Preface

Firstly, on desire… As a woman, you are the object of desire; and yet of course, you too have your desires. Thus you are both the object and the subject in the painting. There is certainly a dichotomy here, based on gender perception. In 1989, Gogi Saroj Pal embarked on a new series of paintings, of mythic fantasies about women. Her first image is of Kamadhenu, the legendary wish-fulfilling cow invoked to fulfil all dreams and desires. That role of being gifted and giving happens to be assigned to women, and Kamadhenu becomes a symbol most apt. Saroj Pal, being an artist and a woman, observes with wry humour: "People say of Kamadhenu, she is so good — she can fulfil all your desires! It is interesting that no one has ever asked about what Kamadhenu herself may desire — if she desired… How can her own wishes be fulfilled?"

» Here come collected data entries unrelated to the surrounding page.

-- ==== Sys2Proof/Machine/Flags.lean ====
section
/-! DEFINITION. The flag computations: the value VF receives (spec 10_state.md R39, 42_alu.md R131). VF is 1 when the named
condition holds and 0 when it does not (90_conflicts.md C2). -/

namespace Sys2Proof.Machine

/-- A condition as the value of VF. -/
def flagByte (c : Bool) : Byte := if c then 1 else 0

/-- The exact sum, "the pre-truncation 9-bit result" (R126, R131). -/
def sum9 (a b : Byte) : BitVec 9 := a.setWidth 9 + b.setWidth 9

/-- `s[7:0]` of the exact sum. -/
def sumByte (a b : Byte) : Byte := (sum9 a b).setWidth 8

/-- `s[8]` of the exact sum: "Carry is 1 exactly when the exact sum exceeds 255" (R131). -/
def carryFlag (a b : Byte) : Byte := flagByte ((sum9 a b).getLsbD 8)

/-- `(a - b) mod 256` (R127, R129). -/
def differenceByte (a b : Byte) : Byte := a - b

/-- No borrow of `a - b`: "1 exactly when the minuend is greater than or equal to the subtrahend" (R131). -/
def noBorrowFlag (a b : Byte) : Byte := flagByte (decide (b.toNat ≤ a.toNat))

/-- The bit a right shift by one moves out (R128). -/
def shiftedOutRight (a : Byte) : Byte := flagByte (a.getLsbD 0)

/-- The bit a left shift by one moves out (R130). -/
def shiftedOutLeft (a : Byte) : Byte := flagByte (a.getLsbD 7)

/-- The pixels of a list toggled in order, and whether any of them went from set to unset (44_display.md R151). -/
def drawPixels : List (Nat × Nat) → Framebuffer → Bool → Framebuffer × Bool
  | [], fb, coll => (fb, coll)
  | p :: ps, fb, coll => drawPixels ps (fb.toggle p.1 p.2) (coll || fb.pixel p.1 p.2)

end Sys2Proof.Machine
end

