-- ==== Sys2Proof/Machine/ControlFlow.lean ====
section
/-! DEFINITION. Jump, call, return and skip (spec 41_control_flow.md R100 to R109). "None of these instructions writes a general
register, VF, I, MEM, FB, DT or ST." -/

namespace Sys2Proof.Machine

/-- `00EE` RET (R102): "the popped entry is left in STACK unchanged". SP above 16 is a state CORE never reaches (R26, U24). -/
def execRet (s : State) : Host.Outcome State Fault Refusal :=
  if s.sp = 0 then .next (s.raise (.stackUnderflow s.sp))
  else if h : s.sp.toNat - 1 < 16 then .next (s.pop.setPc s.stack[s.sp.toNat - 1])
  else .fault (.stackPointerRange s.sp)

/-- `1NNN` JP NNN (R100): "the target is not checked when the jump executes" -/
def execJp (nnn : Addr) (s : State) : Host.Outcome State Fault Refusal :=
  .next (s.setPc (addrOperand nnn))

/-- `2NNN` CALL NNN (R101): `PCn` is pushed. SP above 16 is a state CORE never reaches (R26, U24). -/
def execCall (nnn : Addr) (s : State) : Host.Outcome State Fault Refusal :=
  if s.sp = 16 then .next (s.raise (.stackOverflow s.sp))
  else if h : s.sp.toNat < 16 then .next ((s.push ⟨s.sp.toNat, h⟩ s.pcNext).setPc (addrOperand nnn))
  else .fault (.stackPointerRange s.sp)

/-- `3XNN` SE Vx, NN (R104) -/
def execSeVxNn (x : RegNum) (nn : Byte) (s : State) : Host.Outcome State Fault Refusal :=
  .next (s.skipIf (s.getV x == nn))

/-- `4XNN` SNE Vx, NN (R105) -/
def execSneVxNn (x : RegNum) (nn : Byte) (s : State) : Host.Outcome State Fault Refusal :=
  .next (s.skipIf (s.getV x != nn))

/-- `5XY_` SE Vx, Vy (R106); `w[3:0]` is not examined (R75) -/
def execSeVxVy (x y : RegNum) (s : State) : Host.Outcome State Fault Refusal :=
  .next (s.skipIf (s.getV x == s.getV y))

/-- `9XY_` SNE Vx, Vy (R107); `w[3:0]` is not examined (R75) -/
def execSneVxVy (x y : RegNum) (s : State) : Host.Outcome State Fault Refusal :=
  .next (s.skipIf (s.getV x != s.getV y))

/-- `BNNN` JP V0, NNN (R103) -/
def execJpV0 (nnn : Addr) (s : State) : Host.Outcome State Fault Refusal :=
  .next (s.setPc (offsetTarget s nnn))

end Sys2Proof.Machine
end

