@[simp] theorem State.setMem_v (m : Memory) : (s.setMem m).v = s.v := rfl
@[simp] theorem State.setMem_idx (m : Memory) : (s.setMem m).idx = s.idx := rfl
@[simp] theorem State.setMem_pc (m : Memory) : (s.setMem m).pc = s.pc := rfl
@[simp] theorem State.setMem_sp (m : Memory) : (s.setMem m).sp = s.sp := rfl
@[simp] theorem State.setMem_stack (m : Memory) : (s.setMem m).stack = s.stack := rfl
@[simp] theorem State.setMem_dt (m : Memory) : (s.setMem m).dt = s.dt := rfl
@[simp] theorem State.setMem_st (m : Memory) : (s.setMem m).st = s.st := rfl
@[simp] theorem State.setMem_keys (m : Memory) : (s.setMem m).keys = s.keys := rfl
@[simp] theorem State.setMem_fb (m : Memory) : (s.setMem m).fb = s.fb := rfl
@[simp] theorem State.setMem_mem (m : Memory) : (s.setMem m).mem = m := rfl
@[simp] theorem State.setMem_err (m : Memory) : (s.setMem m).err = s.err := rfl
@[simp] theorem State.setMem_rndIn (m : Memory) : (s.setMem m).rndIn = s.rndIn := rfl
@[simp] theorem State.setMem_rndUsed (m : Memory) : (s.setMem m).rndUsed = s.rndUsed := rfl

@[simp] theorem State.setFb_v (f : Framebuffer) : (s.setFb f).v = s.v := rfl
@[simp] theorem State.setFb_idx (f : Framebuffer) : (s.setFb f).idx = s.idx := rfl
@[simp] theorem State.setFb_pc (f : Framebuffer) : (s.setFb f).pc = s.pc := rfl
@[simp] theorem State.setFb_sp (f : Framebuffer) : (s.setFb f).sp = s.sp := rfl
@[simp] theorem State.setFb_stack (f : Framebuffer) : (s.setFb f).stack = s.stack := rfl
@[simp] theorem State.setFb_dt (f : Framebuffer) : (s.setFb f).dt = s.dt := rfl
@[simp] theorem State.setFb_st (f : Framebuffer) : (s.setFb f).st = s.st := rfl
@[simp] theorem State.setFb_keys (f : Framebuffer) : (s.setFb f).keys = s.keys := rfl
@[simp] theorem State.setFb_fb (f : Framebuffer) : (s.setFb f).fb = f := rfl
@[simp] theorem State.setFb_mem (f : Framebuffer) : (s.setFb f).mem = s.mem := rfl
@[simp] theorem State.setFb_err (f : Framebuffer) : (s.setFb f).err = s.err := rfl
@[simp] theorem State.setFb_rndIn (f : Framebuffer) : (s.setFb f).rndIn = s.rndIn := rfl
@[simp] theorem State.setFb_rndUsed (f : Framebuffer) : (s.setFb f).rndUsed = s.rndUsed := rfl

@[simp] theorem State.raise_v (c : Cause) : (s.raise c).v = s.v := rfl
@[simp] theorem State.raise_idx (c : Cause) : (s.raise c).idx = s.idx := rfl
@[simp] theorem State.raise_pc (c : Cause) : (s.raise c).pc = s.pc := rfl
@[simp] theorem State.raise_sp (c : Cause) : (s.raise c).sp = s.sp := rfl
@[simp] theorem State.raise_stack (c : Cause) : (s.raise c).stack = s.stack := rfl
@[simp] theorem State.raise_dt (c : Cause) : (s.raise c).dt = s.dt := rfl
@[simp] theorem State.raise_st (c : Cause) : (s.raise c).st = s.st := rfl
@[simp] theorem State.raise_keys (c : Cause) : (s.raise c).keys = s.keys := rfl
@[simp] theorem State.raise_fb (c : Cause) : (s.raise c).fb = s.fb := rfl
@[simp] theorem State.raise_mem (c : Cause) : (s.raise c).mem = s.mem := rfl
@[simp] theorem State.raise_err (c : Cause) : (s.raise c).err = some ⟨c, s.pc⟩ := rfl
@[simp] theorem State.raise_rndIn (c : Cause) : (s.raise c).rndIn = s.rndIn := rfl
@[simp] theorem State.raise_rndUsed (c : Cause) : (s.raise c).rndUsed = s.rndUsed := rfl

@[simp] theorem State.push_v (k : RegNum) (a : Word) : (s.push k a).v = s.v := rfl
@[simp] theorem State.push_idx (k : RegNum) (a : Word) : (s.push k a).idx = s.idx := rfl
@[simp] theorem State.push_pc (k : RegNum) (a : Word) : (s.push k a).pc = s.pc := rfl
@[simp] theorem State.push_sp (k : RegNum) (a : Word) : (s.push k a).sp = s.sp + 1 := rfl
@[simp] theorem State.push_stack (k : RegNum) (a : Word) : (s.push k a).stack = s.stack.set k.val a k.isLt := rfl
@[simp] theorem State.push_dt (k : RegNum) (a : Word) : (s.push k a).dt = s.dt := rfl
@[simp] theorem State.push_st (k : RegNum) (a : Word) : (s.push k a).st = s.st := rfl
@[simp] theorem State.push_keys (k : RegNum) (a : Word) : (s.push k a).keys = s.keys := rfl
@[simp] theorem State.push_fb (k : RegNum) (a : Word) : (s.push k a).fb = s.fb := rfl
@[simp] theorem State.push_mem (k : RegNum) (a : Word) : (s.push k a).mem = s.mem := rfl
@[simp] theorem State.push_err (k : RegNum) (a : Word) : (s.push k a).err = s.err := rfl
@[simp] theorem State.push_rndIn (k : RegNum) (a : Word) : (s.push k a).rndIn = s.rndIn := rfl
@[simp] theorem State.push_rndUsed (k : RegNum) (a : Word) : (s.push k a).rndUsed = s.rndUsed := rfl

@[simp] theorem State.pop_v : (s.pop).v = s.v := rfl
@[simp] theorem State.pop_idx : (s.pop).idx = s.idx := rfl
@[simp] theorem State.pop_pc : (s.pop).pc = s.pc := rfl
@[simp] theorem State.pop_sp : (s.pop).sp = s.sp - 1 := rfl
@[simp] theorem State.pop_stack : (s.pop).stack = s.stack := rfl
@[simp] theorem State.pop_dt : (s.pop).dt = s.dt := rfl
@[simp] theorem State.pop_st : (s.pop).st = s.st := rfl
@[simp] theorem State.pop_keys : (s.pop).keys = s.keys := rfl
@[simp] theorem State.pop_fb : (s.pop).fb = s.fb := rfl
@[simp] theorem State.pop_mem : (s.pop).mem = s.mem := rfl
@[simp] theorem State.pop_err : (s.pop).err = s.err := rfl
@[simp] theorem State.pop_rndIn : (s.pop).rndIn = s.rndIn := rfl
@[simp] theorem State.pop_rndUsed : (s.pop).rndUsed = s.rndUsed := rfl

@[simp] theorem State.useRand_v : (s.useRand).v = s.v := rfl
@[simp] theorem State.useRand_idx : (s.useRand).idx = s.idx := rfl
@[simp] theorem State.useRand_pc : (s.useRand).pc = s.pc := rfl
@[simp] theorem State.useRand_sp : (s.useRand).sp = s.sp := rfl
@[simp] theorem State.useRand_stack : (s.useRand).stack = s.stack := rfl
@[simp] theorem State.useRand_dt : (s.useRand).dt = s.dt := rfl
@[simp] theorem State.useRand_st : (s.useRand).st = s.st := rfl
@[simp] theorem State.useRand_keys : (s.useRand).keys = s.keys := rfl
@[simp] theorem State.useRand_fb : (s.useRand).fb = s.fb := rfl
@[simp] theorem State.useRand_mem : (s.useRand).mem = s.mem := rfl
@[simp] theorem State.useRand_err : (s.useRand).err = s.err := rfl
@[simp] theorem State.useRand_rndIn : (s.useRand).rndIn = s.rndIn.tail := rfl
@[simp] theorem State.useRand_rndUsed : (s.useRand).rndUsed = s.rndUsed + 1 := rfl

@[simp] theorem State.withRandIn_v (bs : List Byte) : (s.withRandIn bs).v = s.v := rfl
@[simp] theorem State.withRandIn_idx (bs : List Byte) : (s.withRandIn bs).idx = s.idx := rfl
@[simp] theorem State.withRandIn_pc (bs : List Byte) : (s.withRandIn bs).pc = s.pc := rfl
@[simp] theorem State.withRandIn_sp (bs : List Byte) : (s.withRandIn bs).sp = s.sp := rfl
@[simp] theorem State.withRandIn_stack (bs : List Byte) : (s.withRandIn bs).stack = s.stack := rfl
@[simp] theorem State.withRandIn_dt (bs : List Byte) : (s.withRandIn bs).dt = s.dt := rfl
@[simp] theorem State.withRandIn_st (bs : List Byte) : (s.withRandIn bs).st = s.st := rfl
@[simp] theorem State.withRandIn_keys (bs : List Byte) : (s.withRandIn bs).keys = s.keys := rfl
@[simp] theorem State.withRandIn_fb (bs : List Byte) : (s.withRandIn bs).fb = s.fb := rfl
@[simp] theorem State.withRandIn_mem (bs : List Byte) : (s.withRandIn bs).mem = s.mem := rfl
@[simp] theorem State.withRandIn_err (bs : List Byte) : (s.withRandIn bs).err = s.err := rfl
@[simp] theorem State.withRandIn_rndIn (bs : List Byte) : (s.withRandIn bs).rndIn = bs := rfl
@[simp] theorem State.withRandIn_rndUsed (bs : List Byte) : (s.withRandIn bs).rndUsed = s.rndUsed := rfl

/-! ## Compound updates as chains of simple ones -/

@[simp] theorem State.advance_eq : s.advance = s.setPc (s.pc + 2) := rfl

@[simp] theorem State.skipIf_eq (c : Bool) : s.skipIf c = s.setPc (if c then s.pc + 2 + 2 else s.pc + 2) := rfl

@[simp] theorem State.setVFlag_eq (x : RegNum) (b flag : Byte) : s.setVFlag x b flag = (s.setV x b).setV vf flag := rfl

@[simp] theorem State.setVLogic_eq (x : RegNum) (b : Byte) : s.setVLogic x b = s.setV x b := rfl

@[simp] theorem State.idxAfterBlock_eq (n : Nat) : s.idxAfterBlock n = s := rfl

@[simp] theorem State.writeBlock_eq (bs : List Byte) :
    s.writeBlock bs = s.setMem (s.mem.setBlock s.idx.toNat bs) := rfl

@[simp] theorem shiftOperand_eq (x y : RegNum) : shiftOperand s x y = s.getV x := rfl

@[simp] theorem offsetTarget_eq (nnn : Addr) : offsetTarget s nnn = addrOperand nnn + (s.getV 0).setWidth 16 := rfl

/-! ## Reading a general register -/

/-- A write changes the register it names and no other (spec 10_state.md R20). -/
theorem State.getV_setV (r q : RegNum) (b : Byte) : (s.setV r b).getV q = if q = r then b else s.getV q := by
  simp only [State.getV, State.setV, Vector.getElem_set, Fin.ext_iff, eq_comm]

@[simp] theorem State.getV_setV_self (r : RegNum) (b : Byte) : (s.setV r b).getV r = b := by
  simp [State.getV_setV]

theorem State.getV_setV_ne {r q : RegNum} (b : Byte) (h : q ≠ r) : (s.setV r b).getV q = s.getV q := by
  simp [State.getV_setV, h]

@[simp] theorem State.getV_setIdx (q : RegNum) (a : Word) : (s.setIdx a).getV q = s.getV q := rfl
@[simp] theorem State.getV_setPc (q : RegNum) (a : Word) : (s.setPc a).getV q = s.getV q := rfl
@[simp] theorem State.getV_setDt (q : RegNum) (b : Byte) : (s.setDt b).getV q = s.getV q := rfl
@[simp] theorem State.getV_setSt (q : RegNum) (b : Byte) : (s.setSt b).getV q = s.getV q := rfl
@[simp] theorem State.getV_setMem (q : RegNum) (m : Memory) : (s.setMem m).getV q = s.getV q := rfl
@[simp] theorem State.getV_setFb (q : RegNum) (f : Framebuffer) : (s.setFb f).getV q = s.getV q := rfl
@[simp] theorem State.getV_raise (q : RegNum) (c : Cause) : (s.raise c).getV q = s.getV q := rfl
@[simp] theorem State.getV_push (q : RegNum) (k : RegNum) (a : Word) : (s.push k a).getV q = s.getV q := rfl
@[simp] theorem State.getV_pop (q : RegNum) : (s.pop).getV q = s.getV q := rfl
@[simp] theorem State.getV_withRandIn (q : RegNum) (bs : List Byte) : (s.withRandIn bs).getV q = s.getV q := rfl
@[simp] theorem State.getV_useRand (q : RegNum) : (s.useRand).getV q = s.getV q := rfl

/-! ## Bytes put into consecutive registers (R145) -/

/-- Putting bytes into V[k], V[k+1], ... changes V alone. -/
theorem State.setVs_frame (k : Nat) (bs : List Byte) : s.setVs k bs = { s with v := (s.setVs k bs).v } := by
  induction bs generalizing s k with
  | nil => rfl
  | cons b bs ih =>
    rw [State.setVs, ih]
    split <;> rfl

/-- Putting bytes into registers does not depend on the random input. -/
theorem State.setVs_withRandIn (k : Nat) (bs rs : List Byte) : (s.withRandIn rs).setVs k bs = (s.setVs k bs).withRandIn rs := by
  induction bs generalizing s k with
  | nil => rfl
  | cons b bs ih =>
    rw [State.setVs, State.setVs, ← ih]
    split <;> rfl

/-- V[k + j] receives byte `j`; the registers outside the block keep their values. -/
theorem State.getV_setVs (k : Nat) (bs : List Byte) (q : RegNum) :
    (s.setVs k bs).getV q = if k ≤ q.val ∧ q.val < k + bs.length then bs.getD (q.val - k) 0 else s.getV q := by
  induction bs generalizing s k with
  | nil => rw [if_neg (by simp only [List.length_nil]; omega)]; rfl
  | cons b bs ih =>
    rw [State.setVs, ih]
    have hq := q.isLt
    by_cases hkq : q.val = k
    · have hk : k < 16 := by omega
      have : q = ⟨k, hk⟩ := Fin.ext hkq
      simp [hk, this]
    · have hV : (if h : k < 16 then s.setV ⟨k, h⟩ b else s).getV q = s.getV q := by
        split
        · exact s.getV_setV_ne b (by simpa [Fin.ext_iff] using hkq)
        · rfl
      rw [hV]
      by_cases h : k ≤ q.val ∧ q.val < k + (b :: bs).length
      · have h' : k + 1 ≤ q.val ∧ q.val < k + 1 + bs.length := by simp at h; omega
        have e : q.val - k = (q.val - (k + 1)) + 1 := by omega
        simp only [if_pos h, if_pos h', e, List.getD_cons_succ]
      · have h' : ¬ (k + 1 ≤ q.val ∧ q.val < k + 1 + bs.length) := by simp at h; omega
        simp only [if_neg h, if_neg h']

end Sys2Proof.Machine
end

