/-- Settles O44: the second draw is in range as the first was, and the same bit is XORed twice. -/
theorem secondDrawRestoresTheScreen : Obligations.SecondDrawRestoresTheScreen := by
  intro x y n s t u w _ hs ht hfb hmem hidx hx hy _ hu py px
  obtain ⟨hnone, rfl⟩ := drawn_of_exec_drw hs ht
  have hsame : raisedAtExecute (.drw x y n) u = none := by simpa only [raisedAtExecute, hidx] using hnone
  obtain ⟨c, hc, -⟩ | ⟨-, rfl⟩ := exec_raises_or_completes hu
  · nomatch hsame.symm.trans hc
  by_cases hgrid : py < 32 ∧ px < 64
  · obtain ⟨hpy, hpx⟩ := hgrid
    have hbefore : u.pixel py px = (s.drawn x y n).pixel py px := by rw [State.pixel, hfb, State.pixel]
    calc (u.drawn x y n).pixel py px
      _ = (u.pixel py px ^^ spriteBitAt s x y n py px) := by
        rw [State.pixel_drawn hpy hpx, spriteBitAt_congr hmem hidx hx hy]
      _ = s.pixel py px := by
        rw [hbefore, State.pixel_drawn hpy hpx, Bool.xor_assoc, Bool.xor_self, Bool.xor_false]
  · rw [State.pixel_eq_false hgrid, State.pixel_eq_false hgrid]

end Sys2Proof.Machine
end

section
/-! The invariant (10_state.md R24 to R26, 41_control_flow.md R101, R102, 60_exceptions.md R172): at reset, over a step, and over every
list of commands: O54, O55 and O56. -/

namespace Sys2Proof.Machine

/-! ## Which fields the invariant speaks of -/

/-- The invariant speaks of MEM, SP, STACK, PC and ERR alone. -/
theorem State.Inv.congr {s t : State} (h : s.Inv) (hmem : t.mem = s.mem) (hsp : t.sp = s.sp) (hstack : t.stack = s.stack)
    (hpc : t.pc = s.pc) (herr : t.err = s.err) : t.Inv where
  mem := hmem ▸ h.mem
  sp := hsp ▸ h.sp
  stack := hstack ▸ h.stack
  pc := hpc ▸ h.pc
  err r hr := by
    have hlegal := h.err r (herr ▸ hr)
    unfold ErrRecord.Legal at hlegal ⊢
    rwa [hpc, hsp]

/-- The record of an error of this step is legal in the state it stands in (R172). -/
theorem legal_of_stepCause {s : State} {c : Cause} (hc : StepCause s c) : ErrRecord.Legal ⟨c, s.pc⟩ (s.raise c) := by
  have hpcLt := s.pc.isLt
  have hidxLt := s.idx.isLt
  refine ⟨rfl, ?_⟩
  cases hc with
  | fetch _ | data _ => exact ⟨by omega, by omega⟩
  | decode _ hd => exact hd
  | push hsp | pop hsp => exact ⟨rfl, hsp⟩

theorem State.Inv.raise {s : State} {c : Cause} (h : s.Inv) (hc : StepCause s c) : (s.raise c).Inv where
  mem := h.mem
  sp := h.sp
  stack := h.stack
  pc := h.pc
  err r hr := by
    obtain rfl : (⟨c, s.pc⟩ : ErrRecord) = r := Option.some.inj hr
    exact legal_of_stepCause hc

/-! ## Reset -/

theorem State.inv_resetWith (k : Vector Bool 16) : (State.resetWith k).Inv where
  mem := Memory.wf_nil
  sp := Nat.zero_le 16
  stack j := by simp [State.resetWith]
  pc := show 0x200 ≤ 0x10FE by decide
  err := nofun

/-- Settles O54: no element that the invariant speaks of depends on the keypad. -/
theorem invariantHoldsAtReset : Obligations.InvariantHoldsAtReset :=
  ⟨State.inv_resetWith Config.kInit, State.inv_resetWith⟩

theorem State.inv_resetCommand (s : State) : s.resetCommand.Inv :=
  (State.inv_resetWith s.keys).congr rfl rfl rfl rfl rfl

/-! ## Steps -/

/-- A call that completes found at most 15 entries, a return at least one (R26). -/
theorem completed_sp_le {s : State} {i : Instr} (hinv : s.Inv) (hnone : raisedAtExecute i s = none) :
    (s.completed i).sp.toNat ≤ 16 := by
  have hsp := hinv.sp
  cases i with
  | call nnn =>
    have hne : s.sp ≠ 16 := fun h => by simp [raisedAtExecute, h] at hnone
    have hval : (s.completed (.call nnn)).sp = s.sp + 1 := rfl
    rw [hval]
    bv_omega
  | ret =>
    have hne : s.sp ≠ 0 := fun h => by simp [raisedAtExecute, h] at hnone
    have hval : (s.completed .ret).sp = s.sp - 1 := rfl
    rw [hval]
    bv_omega
  | _ => exact hsp

/-- The one entry written is the address after a call that was fetched, at most 0xFFE + 2 (R101). -/
theorem completed_stack_le {s : State} (hinv : s.Inv) (hpc : s.pc.toNat ≤ 0xFFE) (i : Instr) (k : RegNum) :
    (s.completed i).stack[k.val].toNat ≤ 0x1000 := by
  cases i with
  | call nnn =>
    have hreturn : (s.pc + 2).toNat ≤ 0x1000 := by bv_omega
    have hentry : (s.completed (.call nnn)).stack[k.val] =
        if k.val = (lowNibble s.sp).val then s.pc + 2 else s.stack[k.val] := s.push_stack_getElem _ k _
    rw [hentry]
    exact toNat_ite_le hreturn (hinv.stack k)
  | _ => exact hinv.stack k

/-- A meaning that leaves ERR clear has completed, from a PC where it could be fetched. -/
theorem inv_of_exec {s t : State} {i : Instr} (hinv : s.Inv) (hpc : s.pc.toNat ≤ 0xFFE) (he : exec i s = .next t)
    (ht : t.err = none) : t.Inv := by
  obtain ⟨c, -, rfl⟩ | ⟨hnone, rfl⟩ := exec_raises_or_completes he
  · nomatch ht
  · exact {
      mem := exec_mem_wf hinv.mem he
      sp := completed_sp_le hinv hnone
      stack := completed_stack_le hinv hpc i
      pc := completed_pc i s ▸ pcAfter_le hinv hpc i
      err := fun _ hr => nomatch ht.symm.trans hr }

/-- Settles O55: a step that raises leaves a legal record and nothing else new, and a completed instruction keeps each bound. -/
theorem everyStepKeepsTheInvariant : Obligations.EveryStepKeepsTheInvariant := by
  intro s t hinv h
  obtain ht | ⟨c, hc, rfl⟩ := step_err_none_or_raise h
  · obtain ⟨-, ⟨c, -, rfl⟩ | ⟨w, -, -, rfl⟩ | ⟨w, i, hfetch, -, he⟩⟩ := step_cases h
    · nomatch ht
    · nomatch ht
    · exact inv_of_exec hinv (State.pc_le_of_fetch_ok hfetch) he ht
  · exact hinv.raise hc

/-! ## Commands -/

/-- A `STEP` leaves the state as it was, or takes a step with its byte on the random input, which is put back afterwards. -/
theorem stepCommand_state_cases (s : State) (rnd : Byte) :
    (s.stepCommand rnd).1 = s ∨
    ∃ t, step (s.withRandIn [rnd]) = .next t ∧ (s.stepCommand rnd).1 = t.withRandIn s.rndIn := by
  unfold State.stepCommand
  split
  · exact .inl rfl
  · split
    · exact .inl rfl
    · split
      · exact .inl rfl
      · exact .inl rfl
      · next t hstep => exact .inr ⟨t, hstep, rfl⟩

section
variable {s : State} (hinv : s.Inv)
include hinv

theorem inv_stepCommand (rnd : Byte) : (s.stepCommand rnd).1.Inv := by
  obtain hsame | ⟨t, hstep, hput⟩ := stepCommand_state_cases s rnd
  · rwa [hsame]
  · have hbyte : (s.withRandIn [rnd]).Inv := hinv.congr rfl rfl rfl rfl rfl
    rw [hput]
    exact (everyStepKeepsTheInvariant _ t hbyte hstep).congr rfl rfl rfl rfl rfl

theorem inv_loadProgram {bytes : List Byte} (hlen : bytes.length ≤ Config.progMax) : (s.loadProgram bytes).Inv where
  mem := State.loadProgram_mem_wf hinv.mem hlen
  sp := hinv.sp
  stack := hinv.stack
  pc := hinv.pc
  err := hinv.err

theorem inv_loadCommand (bytes : List Byte) : (s.loadCommand bytes).1.Inv := by
  unfold State.loadCommand
  split
  · exact hinv
  · split
    · exact hinv
    · next hfits => exact inv_loadProgram hinv (Nat.le_of_not_lt hfits)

Half woman and half cow, this delicious combination of a milky creature is shorn of all clothing — accentuating her sexuality. Yet because her hands and feet are painted red with the cosmetic of alta, she acquires the allure of a woman ready to seduce the viewer. This image and others such as Saroj Pal's series on Kinnari, the mythical bird-woman, form part of a new vocabulary of eroticism. These brazen creatures are both women and beasts, in a constant state of metamorphosis between being civilised and savage, demure and defiant — subverting the original intent of he who desires and she who is desirable.